Already the Centers for Disease Control (CDC) has recommended that U.S. travelers avoid all but non-essential travel to China. Meanwhile, British Airways has suspended all service to Mainland China, Cathay Pacific, Finnair, and JetStar Asia have cut back service, while Lion Air and Seoul Air have also suspended all service to China. Yesterday, United announced February cutbacks to Mainland China and Hong Kong service.
> Read More: United Airlines Will Dramatically Reduce China Service In February
For now, the Trump administration is still in a wait-and-see-mode. The only on-the-record statement we have is from Health and Human Service Secretary Alex Azar, who said:
“It’s important to not take anything off the table.”
CONCLUSION
Currently, more than 6,000 people have contracted the coronavirus with at least 132 deaths linked to the mysterious virus. Based upon United’s voluntary suspension of flights yesterday and similar moves by British Airways and several Asian carriers today, I tend to think a government ban will not be necessary and airlines will act cut flights in a more aggressive way in the days ahead.

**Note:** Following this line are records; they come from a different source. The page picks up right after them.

-- ==== Sys2Proof/Machine/Tick.lean ====
section
/-! DEFINITION. One ramp tick (R186): machine time, the tick counters, STOP_N, the pending requests, every channel, the
ledgers, the setpoints, and the position triggers and emulators that follow axes. -/

namespace Sys2Proof.Machine

/-- One axis before the ledgers: its motion, and what its new position shows. The tick's motion event goes to the
ledger. -/
def State.axisTick (s : State) (n : Ax) : MEv × State :=
  let old := s.position n
  let (ev, s) := (s.settleTick n).axisMotion n
  let s := ((s.stallTick n old).deviationTick n).limitTick n
  (ev, s)

/-- The present axes in order, with their events. -/
def State.axesTick (s : State) : List Ax → List (Ax × MEv) × State
  | [] => ([], s)
  | n :: l =>
    let (ev, s) := s.axisTick n
    let (evs, s) := s.axesTick l
    ((n, ev) :: evs, s)

/-- The ledgers: barriers, progress, and the records that start on this tick (R212, R219). -/
def State.ledgersTick (s : State) (evs : List (Ax × MEv)) : State :=
  evs.foldl (fun s e => s.ledgerTick e.1 e.2) s.releaseBarriers

/-- The setpoints of this tick, for the next one (R27, R186). -/
def State.setpointsTick (s : State) : State := s.forAxes s.present (fun n s => s.currentTick n)

/-- Triggers and emulators whose source is an axis (R321, R323). -/
def State.axisSources (s : State) : State := s.forAxes s.present (fun n s => s.sourceMoved (n.val + 1))

/-- One tick, with the level of STOP_N in it. The block has no ticks in STANDBY or in reset. -/
def State.rampTickNow (s : State) (stopNHigh : Bool) : State :=
  if s.awake = false then s
  else
    let t := s.timeTick
    let ns := (t.time.total - (s.time.total - s.time.run)) / nsUnit
    let s := (t.encTicks).chainTick
    let s := s.forAxes s.present (fun n s => s.dieTick ns n)
    let s := if s.part.hasGate then s.gateClock ns else s
    let s := s.forAxes s.present (fun n s => s.setpointsIn n)
    let s := s.stopTick stopNHigh
    let s := s.forAxes s.present (fun n s => s.judgeRequests n)
    let (evs, s) := s.axesTick s.present
    let s := (s.ledgersTick evs).setpointsTick
    let s := if s.part.hasGate then s.gateTick.bstWatch else s
    (s.axisSources).stopClear stopNHigh

/-! ### Records that end by a count of ticks (R210, R216): the next one starts on the tick just made -/

/-- The record that runs in an axis's ledger, where it is of this type and its count has run out. -/
def State.countOver (s : State) (n : Ax) (type : Nat) : Option LRec :=
  let l := s.ledger n
  if (s.axis n).mode = .ledger ∧ (s.axis n).stopping = none then
    match l.run, l.loaded with
    | some u, r :: _ => if r.type = type ∧ u.left = 0 then some r else none
    | _, _ => none
  else none

def State.dwellOver (s : State) (n : Ax) : State :=
  match s.countOver n 3 with
  | some r => (State.runRecords n 4 (s.completeRecord n r)).currentAgain n
  | none => s

def State.waitOver (s : State) (n : Ax) : State :=
  match s.countOver n 7 with
  | some r =>
    if r.target = 0#32 then s else (State.runRecords n 4 ((s.ledgFlag n 7).completeRecord n r)).currentAgain n
  | none => s

/-! ### The settle check (R201) -/

/-- Mode 2: a move of DEVIATION microsteps under the jog limits, which the next record waits for. It runs in LEDGER mode
with limits that can move the axis (DEDUCED, log entry 27). -/
def State.settleMove (s : State) (n : Ax) (dev : Int) : State :=
  let a := s.axis n
  let jog := s.jogLimits n
  if dev ≠ 0 ∧ a.mode = .ledger ∧ a.stopping = none ∧ jog.vmax ≠ 0 ∧ jog.amax ≠ 0 ∧ jog.dmax ≠ 0 then
    (s.planMove n (s.position n + dev) jog).modAxis n (fun a => { a with correcting := true })
  else s

/-- The check, once SETTLE_TIME has passed: Q is POSITION - DEVIATION. -/
def State.settleNow (s : State) (n : Ax) : State :=
  if (s.axis n).settleLeft = some 0 then
    let pg := axPage n
    let dev := (s.wide pg 0x3A).toInt
    let s := s.modAxis n (fun a => { a with settleLeft := none })
    let s := if dev.natAbs ≤ (s.reg pg 0x3E).toNat then
        match s.regFld pg 0x0B 6 2 with
        | 1 => (s.loadPosition n (BitVec.ofInt 32 (s.position n - dev)).toInt).setWide pg 0x3A 0#32
        | 2 => s.settleMove n dev
        | _ => s
      else s.modAxis n (fun a => { a with settleOut := true })
    s.event pg 8
  else s

end Sys2Proof.Machine
end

I am just sick of this racism. Just because those idiots in china are different culture we can’t call out their uncivilized ways and they get away with all kinds of crap. Enough special leeway to the Chinese. They should have to pay for disruption to the global trade. China should pay each country in the world 1% of their GDP.

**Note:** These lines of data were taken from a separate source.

-- ==== Sys2Proof/Certificates/Slice0/Obligations.lean ====
section
/-! DEFINITION. The statements for the provers, family by family. -/

open Sys2Proof Sys2Proof.Machine Sys2Proof.Safety

/-- For every state whose queue begins with a command, a step is exec of that command on the state whose queue is the rest; on an empty queue the block idles (the model's choice, log entry 1). -/
def Obligations.StepRunsFrontCommand : Prop :=
  (∀ (s : State) (c : Instr) (rest : List Instr), s.pending = c :: rest → step s = exec c { s with pending := rest }) ∧
  (∀ s : State, s.pending = [] → step s = .next s)

/-- After reset the register file, the table banks, the SRAM and the store list addresses that strictly rise and no entry that equals what an unlisted address reads as; nothing is listed, which is the model's choice for SRAM, store and table banks (log entries 4 and 5), and no command waits (log entry 1). -/
def Obligations.ResetMemoriesCanonical : Prop :=
  memoriesOk State.reset = true ∧ State.reset.regs = [] ∧ State.reset.mem.sram = [] ∧ State.reset.nvs.mram = [] ∧
  State.reset.pending = []

/-- For every state whose register file, table banks, SRAM and store are in canonical form (addresses strictly rising, no entry equal to what an unlisted address reads as), whatever command a step takes from the queue, the next state has them in canonical form too. So equal memories are equal data in every state that a run from such a state reaches. -/
def Obligations.StepKeepsMemoriesCanonical : Prop :=
  ∀ s t : State, memoriesOk s = true → step s = .next t → memoriesOk t = true

/-- While the port lives and the page is ready, SPI_SINGLE_READ in whichever core clock cycle answers a next state: its own frame carried the status byte, the echo and the data that stood before; afterwards the echo is its offset, the data is what the register reads (with the side effects of the read), the error bits are clear, and the watchdog no longer counts as expired. Every byte of the store and every axis and bridge is as before. While the port lives and the page is ready, SPI_BURST_READ of one word answers a next state: the word that the register reads, with the side effects of the read, was on MISO in this frame. With a good CRC the next frame reports the offset and no error; with a bad one it reports CRC_ERR and echo 0. On a page without read side effects a burst of 1 to 64 words carries the words at the offsets that follow modulo 256, and changes no register, whatever its CRC shows. So that exec answers a next state for: spiSingleRead, spiBurstRead. -/
def Obligations.ReadsCarryTheirWords : Prop :=
  (∀ (s : State) (page : PageNo) (off : Offset) (cy : Nat),
      s.portLive = true →
      PortReady s page.toNat →
      Runs (.spiSingleRead page off cy) s (fun t =>
        t.spi.miso = s.singleMiso ∧ t.spi.echo = off ∧ t.spi.crcErr = false ∧ t.spi.notReady = false ∧
        t.spi.absent = false ∧ t.spi.bcast = false ∧
        t.spi.data = (((s.timeAt cy).frameSeen s.singleMiso page.toNat off.toNat 0#16 true).readReg false false page.toNat off.toNat).1 ∧
        t.pwr = { s.pwr with hostExpired := false } ∧ t.nvs = s.nvs ∧ t.axes = s.axes ∧ t.brgs = s.brgs)) ∧
  (∀ (s : State) (page : PageNo) (off : Offset) (cy : Nat),
      s.portLive = true →
      PortReady s page.toNat →
      Runs (.spiBurstRead page off 1 true cy) s (fun t =>
        t.spi.miso = s.readMiso [((s.timeAt cy).readReg false false page.toNat off.toNat).1] ∧ t.spi.echo = off ∧ t.spi.crcErr = false ∧
        t.rdata = ((s.timeAt cy).readReg false false page.toNat off.toNat).1)) ∧
  (∀ (s : State) (page : PageNo) (off : Offset) (cy : Nat),
      s.portLive = true →
      PortReady s page.toNat →
      Runs (.spiBurstRead page off 1 false cy) s (fun t =>
        t.spi.miso = s.readMiso [((s.timeAt cy).readReg false false page.toNat off.toNat).1] ∧ t.spi.echo = 0#8 ∧ t.spi.crcErr = true ∧
        t.pwr = s.pwr)) ∧
  (∀ (s : State) (page : PageNo) (off : Offset) (n : Nat) (ok : Bool) (cy : Nat),
      s.portLive = true →
      PortReady s page.toNat →
      page.toNat ≠ memPage →
      page.toNat ≠ timePage →
      page.toNat ≠ tmrPage →
      page.toNat ≠ tablePage →
      1 ≤ n →
      n ≤ 64 →
      Runs (.spiBurstRead page off n ok cy) s (fun t =>
        t.spi.miso = s.readMiso ((List.range n).map (fun k => s.peek false page.toNat ((off.toNat + k) % 256))) ∧ t.spi.crcErr = !ok ∧
        t.spi.echo = (if ok then off else 0#8) ∧ t.regs = s.regs ∧ t.mem = s.mem ∧ t.axes = s.axes))

/-- On every ready page, TABLE only while it is not BUSY, and in whichever core clock cycle the write falls: a REGISTER_WRITE to EVENT clears exactly the bits written 1, one to EVENT_EN stores the bits of defined events, one to EVENT_ROUTE_H or EVENT_ROUTE_L stores the two bits of each defined event (8 to 15, 0 to 7), and no other register changes. A single write frame and a burst of two words do the same to the registers at its offset and the next, and report their echo. Each such write consumes the unlock of its page. A burst of 1 to 64 words to any other page than DEV and MEM reports its echo with data 0, feeds the watchdog, and leaves the page unlocked only where its last word is the key at KEY. IRQn_N is asserted exactly while the device is awake, LINE_MASK bit n is clear and a present page has an event set, enabled and routed to line n; the PEND summaries show such pages, whatever the mask; a write of LINE_MASK changes no event and no summary. FAULT_N is asserted, out of reset, exactly while a bridge or a present gate port has a latch set, in SAFE, with an enabled SAFE cause latched in STANDBY, or with WAKE_FAIL not 0. So that exec answers a next state for: registerWrite, spiSingleWrite, spiBurstWrite. -/
def Obligations.EventRegistersTakeWrites : Prop :=
  (∀ (s : State) (page : PageNo) (v : Word) (cy : Nat),
      PortReady s page.toNat →
      (page.toNat ≠ tablePage ∨ s.table.busy = false) →
      Runs (.registerWrite page 0x03#8 v cy) s (fun t =>
        t.reg page.toNat 0x03 = s.reg page.toNat 0x03 &&& ~~~v ∧ t.unlocked page.toNat = false ∧
        SameRegsBut [(page.toNat, 0x03)] s t ∧ OnlyRegs (s.timeAt cy) t)) ∧
  (∀ (s : State) (page : PageNo) (v : Word) (cy : Nat),
      PortReady s page.toNat →
      (page.toNat ≠ tablePage ∨ s.table.busy = false) →
      Runs (.registerWrite page 0x04#8 v cy) s (fun t =>
        t.reg page.toNat 0x04 = v &&& eventMask (pageKind page.toNat) ∧ t.unlocked page.toNat = false ∧
        SameRegsBut [(page.toNat, 0x04)] s t ∧ OnlyRegs (s.timeAt cy) t)) ∧
  (∀ (s : State) (page : PageNo) (hi : Bool) (v : Word) (cy : Nat),
      PortReady s page.toNat →
      (page.toNat ≠ tablePage ∨ s.table.busy = false) →
      Runs (.registerWrite page (if hi then 0x06#8 else 0x05#8) v cy) s (fun t =>
        (∀ k : Fin 16, (t.reg page.toNat (if hi then 0x06 else 0x05)).getLsbD k.val =
          (v.getLsbD k.val && (eventMask (pageKind page.toNat)).getLsbD ((if hi then 8 else 0) + k.val / 2))) ∧
        t.unlocked page.toNat = false ∧ SameRegsBut [(page.toNat, if hi then 0x06 else 0x05)] s t ∧ OnlyRegs (s.timeAt cy) t)) ∧
  (∀ (s : State) (page : PageNo) (v : Word) (cy : Nat),
      s.portLive = true →
      PortReady s page.toNat →
      (page.toNat ≠ tablePage ∨ s.table.busy = false) →
      Runs (.spiSingleWrite page 0x03#8 v cy) s (fun t =>
        t.reg page.toNat 0x03 = s.reg page.toNat 0x03 &&& ~~~v ∧ SameRegsBut [(page.toNat, 0x03)] s t ∧
        t.spi.miso = s.singleMiso ∧ t.spi.echo = 0x03#8 ∧ t.spi.data = v ∧ t.spi.crcErr = false ∧
        t.pwr.hostExpired = false)) ∧
  (∀ (s : State) (page : PageNo) (v w : Word) (cy : Nat),
      s.portLive = true →
      PortReady s page.toNat →
      (page.toNat ≠ tablePage ∨ s.table.busy = false) →
      Runs (.spiBurstWrite page 0x03#8 [v, w] cy) s (fun t =>
        t.reg page.toNat 0x03 = s.reg page.toNat 0x03 &&& ~~~v ∧
        t.reg page.toNat 0x04 = w &&& eventMask (pageKind page.toNat) ∧
        SameRegsBut [(page.toNat, 0x03), (page.toNat, 0x04)] s t ∧
        t.spi.miso = s.writeMiso 2 ∧ t.spi.echo = 0x03#8 ∧ t.spi.data = 0#16)) ∧
  (∀ (s : State) (page : PageNo) (off : Offset) (ws : List Word) (cy : Nat),
      s.portLive = true →
      PortReady s page.toNat →
      (page.toNat ≠ tablePage ∨ s.table.busy = false) →
      page.toNat ≠ devPage →
      page.toNat ≠ memPage →
      ws ≠ [] →
      ws.length ≤ 64 →
      Runs (.spiBurstWrite page off ws cy) s (fun t => t.spi.miso = s.writeMiso ws.length ∧ t.spi.echo = off ∧ t.spi.data = 0#16 ∧
        t.spi.crcErr = false ∧ t.spi.waiting = [] ∧ t.pwr.hostExpired = false ∧ (t.unlocked page.toNat = true → ws.getLast? = some 0x7A5C#16 ∧ (off.toNat + ws.length - 1) % 256 = 0x07))) ∧
  (∀ (s : State) (l : Fin 4),
      (s.irqLine l.val = true ↔ s.awake = true ∧ s.regBit evtPage 0x10 l.val = false ∧ ∃ (p : Fin 64) (k : Fin 16),
        p.val ∈ eventPages ∧ s.pagePresent p.val = true ∧ HasEvent s p.val k.val ∧ (s.reg p.val 0x04).getLsbD k.val = true ∧ (if k.val < 8 then s.regFld p.val 0x05 (2 * k.val) 2 else s.regFld p.val 0x06 (2 * (k.val - 8)) 2) = l.val)) ∧
  (∀ (s : State) (l : Fin 4) (q : Fin 16),
      (((s.peek false evtPage (0x08 + 2 * l.val)).getLsbD q.val = true ↔ ∃ (p : Fin 64) (k : Fin 16), p.val = q.val ∧ s.pagePresent p.val = true ∧ HasEvent s p.val k.val ∧ (s.reg p.val 0x04).getLsbD k.val = true ∧ (if k.val < 8 then s.regFld p.val 0x05 (2 * k.val) 2 else s.regFld p.val 0x06 (2 * (k.val - 8)) 2) = l.val) ∧
        ((s.peek false evtPage (0x09 + 2 * l.val)).getLsbD q.val = true ↔ ∃ (p : Fin 64) (k : Fin 16),
          (if q.val < 10 then p.val = 0x10 + q.val ∨ p.val = 0x20 + q.val else p.val = 0x26 + q.val) ∧ s.pagePresent p.val = true ∧ HasEvent s p.val k.val ∧ (s.reg p.val 0x04).getLsbD k.val = true ∧ (if k.val < 8 then s.regFld p.val 0x05 (2 * k.val) 2 else s.regFld p.val 0x06 (2 * (k.val - 8)) 2) = l.val))) ∧
  (∀ (s : State) (v : Word) (cy : Nat) (l : Fin 4),
      PortReady s evtPage →
      Runs (.registerWrite (BitVec.ofNat 6 evtPage) 0x10#8 v cy) s (fun t => t.reg evtPage 0x10 = v &&& 0x000F#16 ∧ SameRegsBut [(evtPage, 0x10)] s t ∧
        (v.getLsbD l.val = true → t.irqLine l.val = false) ∧ t.pendA l.val = s.pendA l.val ∧ t.pendB l.val = s.pendB l.val)) ∧
  (∀ (s : State),
      s.pwr.testHold = false →
      s.pwr.fromReset = false →
      (s.faultN = true ↔ (∃ n : Ax, s.hasAxis n = true ∧ (s.brg n).prot.latched = true) ∨ (s.part.hasGate = true ∧ s.gate.prot.latched = true) ∨
        s.pwr.pstate = .safe ∨ s.wakeFail ≠ 0 ∨ (s.pwr.pstate = .standby ∧ s.reg devPage 0x19 &&& s.reg devPage 0x1A ≠ 0#16)))

/-- While the port lives, FRAME_REJECTED answers a next state that differs from the one before in the port alone: the next frame reports CRC_ERR with echo and data 0, and the watchdog is not fed. So that exec answers a next state for: frameRejected. -/
def Obligations.RejectedFrameOnlyReports : Prop :=
  (∀ (s : State) (bytes : List Byte) (extra : Nat),
      s.portLive = true →
      Runs (.frameRejected bytes extra) s (fun t =>
        t = { s with spi := t.spi } ∧ t.spi.crcErr = true ∧ t.spi.echo = 0#8 ∧ t.spi.data = 0#16 ∧ t.spi.waiting = s.spi.waiting.map PortAccess.older))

And all because they can’t eat llike civilized people.
Also free Tibet and xinjiang from Chinese occupation.
I don’t think calling other people uncivilized make you a very civilized man.
China is doing its best to stop virus from spreading and I don’t think your rude comment helps with anything
China might be doing its best now. But that should be put in the context of their miserable failure to do ANYTHING to curb the illegal trade in wildlife, a key issue in the genesis of this outbreak. Not only that, they permitted the co-location of these vile rare animal slaughterhouses with the wet markets in which people buy their everyday produce. Both were LONG KNOWN to be factors in SARS. Beijing’s failures in public health / food safety should not be forgotten or forgiven easily.

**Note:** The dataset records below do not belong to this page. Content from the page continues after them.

/-! ### modClk -/

@[simp] theorem State.modClk_part (s : State) (f : Clock → Clock) : (s.modClk f).part = s.part := rfl
@[simp] theorem State.modClk_serial (s : State) (f : Clock → Clock) : (s.modClk f).serial = s.serial := rfl
@[simp] theorem State.modClk_regs (s : State) (f : Clock → Clock) : (s.modClk f).regs = s.regs := rfl
@[simp] theorem State.modClk_lows (s : State) (f : Clock → Clock) : (s.modClk f).lows = s.lows := rfl
@[simp] theorem State.modClk_unlock (s : State) (f : Clock → Clock) : (s.modClk f).unlock = s.unlock := rfl
@[simp] theorem State.modClk_unitRst (s : State) (f : Clock → Clock) : (s.modClk f).unitRst = s.unitRst := rfl
@[simp] theorem State.modClk_rdata (s : State) (f : Clock → Clock) : (s.modClk f).rdata = s.rdata := rfl
@[simp] theorem State.modClk_free (s : State) (f : Clock → Clock) : (s.modClk f).free = s.free := rfl
@[simp] theorem State.modClk_spi (s : State) (f : Clock → Clock) : (s.modClk f).spi = s.spi := rfl
@[simp] theorem State.modClk_pins (s : State) (f : Clock → Clock) : (s.modClk f).pins = s.pins := rfl
@[simp] theorem State.modClk_sup (s : State) (f : Clock → Clock) : (s.modClk f).sup = s.sup := rfl
@[simp] theorem State.modClk_pwr (s : State) (f : Clock → Clock) : (s.modClk f).pwr = s.pwr := rfl
@[simp] theorem State.modClk_fab (s : State) (f : Clock → Clock) : (s.modClk f).fab = s.fab := rfl
@[simp] theorem State.modClk_dma (s : State) (f : Clock → Clock) : (s.modClk f).dma = s.dma := rfl
@[simp] theorem State.modClk_mem (s : State) (f : Clock → Clock) : (s.modClk f).mem = s.mem := rfl
@[simp] theorem State.modClk_nvs (s : State) (f : Clock → Clock) : (s.modClk f).nvs = s.nvs := rfl
@[simp] theorem State.modClk_time (s : State) (f : Clock → Clock) : (s.modClk f).time = s.time := rfl
@[simp] theorem State.modClk_stopN (s : State) (f : Clock → Clock) : (s.modClk f).stopN = s.stopN := rfl
@[simp] theorem State.modClk_axes (s : State) (f : Clock → Clock) : (s.modClk f).axes = s.axes := rfl
@[simp] theorem State.modClk_ledgers (s : State) (f : Clock → Clock) : (s.modClk f).ledgers = s.ledgers := rfl
@[simp] theorem State.modClk_brgs (s : State) (f : Clock → Clock) : (s.modClk f).brgs = s.brgs := rfl
@[simp] theorem State.modClk_dies (s : State) (f : Clock → Clock) : (s.modClk f).dies = s.dies := rfl
@[simp] theorem State.modClk_live (s : State) (f : Clock → Clock) : (s.modClk f).live = s.live := rfl
@[simp] theorem State.modClk_table (s : State) (f : Clock → Clock) : (s.modClk f).table = s.table := rfl
@[simp] theorem State.modClk_gate (s : State) (f : Clock → Clock) : (s.modClk f).gate = s.gate := rfl
@[simp] theorem State.modClk_encs (s : State) (f : Clock → Clock) : (s.modClk f).encs = s.encs := rfl
@[simp] theorem State.modClk_trigs (s : State) (f : Clock → Clock) : (s.modClk f).trigs = s.trigs := rfl
@[simp] theorem State.modClk_emus (s : State) (f : Clock → Clock) : (s.modClk f).emus = s.emus := rfl
@[simp] theorem State.modClk_tmr (s : State) (f : Clock → Clock) : (s.modClk f).tmr = s.tmr := rfl
@[simp] theorem State.modClk_cnvs (s : State) (f : Clock → Clock) : (s.modClk f).cnvs = s.cnvs := rfl
@[simp] theorem State.modClk_assay (s : State) (f : Clock → Clock) : (s.modClk f).assay = s.assay := rfl
@[simp] theorem State.modClk_wmons (s : State) (f : Clock → Clock) : (s.modClk f).wmons = s.wmons := rfl
@[simp] theorem State.modClk_chand (s : State) (f : Clock → Clock) : (s.modClk f).chand = s.chand := rfl
@[simp] theorem State.modClk_lchain (s : State) (f : Clock → Clock) : (s.modClk f).lchain = s.lchain := rfl
@[simp] theorem State.modClk_twin (s : State) (f : Clock → Clock) : (s.modClk f).twin = s.twin := rfl
@[simp] theorem State.modClk_pending (s : State) (f : Clock → Clock) : (s.modClk f).pending = s.pending := rfl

On the other hand, this is the country in which the regulations were so lax, that despicable profiteers were able to poison thousands of babies vis the melamine tainted milk scandal, so nothing is surprising.
Well said!
The Republic of China is not a miserable failure. It’s the People’s Republic of China.
EVA is a good airline.
It does seem like the airlines and governments are making their own precautionary decisions despite the WHO not declaring this as a global health emergency.
Well said!
Oops! Disregard this. I meant to reply to the comment above.
It would be a courageous decision by our president.
It would help but only if Immigration could track where all passengers came from. People will still fly from China to another country and then fly to the US so unless they track that it won’t solve the problem.
Air France-KLM was quite honest about their decision to reduce flights (China flights are good for 6% of their business): it has nothing to do with precaution, their decision entirely based on economics. The decreased demand for flights to/from China leave these flights less than 80% occupied, which makes them not profitable, so it makes sense to reduce the number of flights for now (source: https://nos.nl/artikel/2320853-vliegen-naar-china-waarom-de-ene-maatschappij-wel-en-de-andere-niet.html)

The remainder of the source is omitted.